If you want to know why all eyes on the national theater scene (and beyond) are on Chicago these days you need do nothing more than peruse the long and impressive list of Jeff Award nominations released Thursday evening.

The Jeffs honor excellence in Equity theaters operating in the Chicago area (and which now take the measure of companies with both "large" and "midsize" budgets). And for the season running Aug. 1, 2008, through July 31, 2009, the scope and quality of the productions mounted here is close to staggering (and this is during a recession, too).

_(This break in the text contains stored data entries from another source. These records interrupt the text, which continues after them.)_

-- ==== Sys2Proof/Machine/Track.lean ====
section
/-! DEFINITION. The tracking list: deadlines, correction, insertion with its link, removal, the change to RETURN, loss and
the UNSURE marking (02, 04). -/

namespace Sys2Proof.Machine

/-- R36: load the sighting deadline of a record from a position, a stamp and a window. -/
def loadDeadline (id p : Nat) (stamp : Int) (window : Nat) (s : State) : State :=
  match nextReader s p with
  | some (i, d) => modRec id (fun r => { r with expected := some i, deadline := some (stamp + d + window) }) s
  | Option.none => modRec id (fun r => { r with expected := Option.none, deadline := Option.none }) s

/-- R36: a match sets missed to 0 and returns a record to RIDING, and loads its deadline with W. -/
def matchDeadline (id p : Nat) (stamp : Int) (s : State) : State :=
  lapCheck (loadDeadline id p stamp s.params.window (modRec id (fun r => { r with st := .riding, missed := 0 }) s))

/-- R23: a record's anchor less `d`, normalised, and the record seated; with `d = 0` no anchor changes and no record
moves. -/
def moveRec (id : Nat) (d : Int) (s : State) : State :=
  match findRec s id with
  | some r => if d = 0 then s else reseat id (normAnchor s (r.anchor - d)) s
  | Option.none => s

/-- R23: correct a record's anchor by `d`: the change is announced and the record is planned again. The shadow recheck (R101)
follows the plans of the members that this leaves (R98) and the decisions of their gates (DESIGN CHOICE, log 49). -/
def correct (id : Nat) (d : Int) (s : State) : State :=
  match findRec s id with
  | some _ => shadowRecheck id (planReq id (listChange (moveRec id d s)))
  | Option.none => s

/-- R22: a record takes its origin passage. -/
def passOrigin (r : Rec) (s : State) : State := listChange (reseat r.id (r.anchor + s.params.loopLen) s)

/-- R33: remove a record, with what becomes of its entry. The members left by its fire are planned again once it has
left the list (log 13). IND and MRG hear of the list change before RUN hears that no UNSURE record remains (DESIGN CHOICE,
log 9). -/
def removeRec (id : Nat) (fate : EntryFate) (s : State) : State :=
  match findRec s id with
  | Option.none => s
  | some r =>
      let p := detach id s
      let s1 := settleEntry r fate p.st
      let s2 := s1.setTrk { s1.trk with list := s1.trk.list.filter fun x => x.id ≠ id }
      finishDetach [] p (lapCheck (listChange s2))

/-- R28: an ORDER record becomes RETURN; a RETURN record takes the new reason; a hole is unchanged. The record is planned
for lane 0 before the members that its fire leaves (log 13). -/
def roleToReturn (id : Nat) (reason : Reason) (fate : EntryFate) (s : State) : State :=
  match findRec s id with
  | Option.none => s
  | some r =>
      match r.role with
      | .hole => s
      | .ret => modRec id (fun x => { x with reason := reason }) s
      | .order =>
          let s1 := modRec id (fun x => { x with role := .ret, reason := reason, dest := some 0, laps := 0 })
            (settleEntry r fate s)
          let p := detach id s1
          finishDetach [id] p p.st

/-- R35: TRK gives a record up as LOST. -/
def loseRec (id : Nat) (cause : LostCause) (s : State) : State :=
  match findRec s id with
  | Option.none => s
  | some r =>
      let s1 := s.setTrk { s.trk with lost := satInc counterMax s.trk.lost }
      removeRec id .lost
        (notify (.lost r.tote r.role r.reason r.ref (posOf s r.anchor).toNat r.missed cause) s1)

/-- R31: every tote record becomes UNSURE, with its deadline loaded from its position over the UNSURE window. -/
def markUnsure (s : State) : State :=
  ((s.trk.list.filter Rec.isTote).map fun r => (r.id, (posOf s r.anchor).toNat)).foldl (fun t x =>
    loadDeadline x.1 x.2 (now t) (unsureWindow t) (modRec x.1 (fun r => { r with st := .unsure, missed := 0 }) t)) s

/-- An insertion request (R24, R25). `measured` says that the length was measured (R78). -/
structure InsertReq where
  role     : Role
  reason   : Reason
  point    : Nat
  stamp    : Int
  tote     : Option Nat
  len      : Nat
  measured : Bool

/-- TRK's answer to an insertion request (R24). -/
inductive Answer
  | taken | stray | duplicate | full | holePresent
  deriving DecidableEq, Repr

/-- R25: the record of a request, before its role is settled. -/
def InsertReq.record (q : InsertReq) (id : Nat) (anchor : Int) : Rec :=
  { id := id, tote := q.tote, role := q.role, reason := q.reason, ref := 0, anchor := anchor, len := q.len
    dest := if q.role = .hole then Option.none else some 0
    laps := 0, st := .riding, missed := 0, doubt := 0, doubtful := false, crowded := false, deadline := Option.none
    expected := Option.none, refusal := .none, watch := Option.none }

/-- R26, R78: the link of a new ORDER record: the entry rides, and the measured length is compared with the maximum
of the entry's lane. Without a link the record is RETURN with reason STRAY. -/
def linkNew (q : InsertReq) (r : Rec) (t : Nat) (s : State) : State × Rec × Answer :=
  match findEntry s t with
  | some e =>
      if e.st = .riding then (s, { r with role := .ret, reason := .stray }, .stray)
      else
        let maxLen := (laneOf s e.lane).cfg.maxLen
        if q.measured ∧ maxLen < q.len then
          (notify (.size (some t) e.ref e.lane q.len maxLen) (setEntryState t .waiting s),
            { r with role := .ret, reason := .size, ref := e.ref }, .taken)
        else (setEntryState t .riding s, { r with dest := some e.lane, ref := e.ref }, .taken)
  | Option.none => (s, { r with role := .ret, reason := .stray }, .stray)

/-- R24: what the checks make of a request that is not refused. -/
def settleNew (q : InsertReq) (r : Rec) (s : State) : State × Rec × Answer :=
  match q.tote with
  | Option.none => (s, r, .taken)
  | some t =>
      if (carrier s t).isSome then
        (s, { r with tote := Option.none, role := if q.role = .order then .ret else q.role
                     reason := if q.role = .order then .stray else q.reason }, .duplicate)
      else if q.role = .order then linkNew q r t s
      else (s, r, .taken)

/-- R24: TRK takes an insertion request, and tells the handle of the record created. The shadow recheck (R101) follows every
plan that the record's own plan brings, and the decisions of the gates (DESIGN CHOICE, log 49). -/
def insertRec (q : InsertReq) (s : State) : State × Answer × Option Nat :=
  if Config.maxRecords ≤ s.trk.list.length then (s, .full, Option.none)
  else if q.role = .hole ∧ holePresent s then (s, .holePresent, Option.none)
  else
    let id := s.trk.nextId
    let (s1, r, a) := settleNew q (q.record id (normAnchor s (q.stamp - q.point))) s
    let s2 := s1.setTrk { s1.trk with list := seatIn r s1.trk.list, nextId := id + 1 }
    if q.role = .hole then (listChange s2, a, some id)
    else
      let s3 := loadDeadline id q.point q.stamp s.params.window s2
      (shadowRecheck id (planReq id (listChange s3)), a, some id)

end Sys2Proof.Machine
end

Among the nominess is one Pulitzer Prize winner (Lynn Nottage's "Ruined," which got its start at the Goodman Theatre), and one Tony Award-winning play (Alan Bennett's "The History Boys"), staged by TimeLine Theatre and still in a record-breaking run here). On the musicals front, the nominees include a Broadway show almost reinvented in Chicago (Court Theatre's production of "Caroline, or Change"), and one brand new musical wholly devised here ("A Minister's Wife," at Writers' Theatre). A total of 16 nominations for the superb revivals of classic musicals mounted of late at Drury Lane Oakbrook Terrace suggest why that theater is now one of the hottest stages in the area. But it has plenty of terrific competition, too.

Winners of the Jeffs will be announced at the 41st annual Jeff Awards ceremony slated for Oct. 19 at the North Shore Center for the Performing Arts in Skokie. A pre-show appetizer buffet will run from 6:00 to 7:30 p.m., when the ceremony begins. The Second City, celebrating 50 years as a producer, will play a featured role at the event. Advance purchase tickets, which include the ceremony and the pre-show buffet, are $75 ($55 for members of Actors' Equity Association, United Scenic Artists, Stage Directors and Choreographers Society, and the Dramatists Guild of America). To purchase tickets, visit the Jeff Awards website at www.jeffawards.org.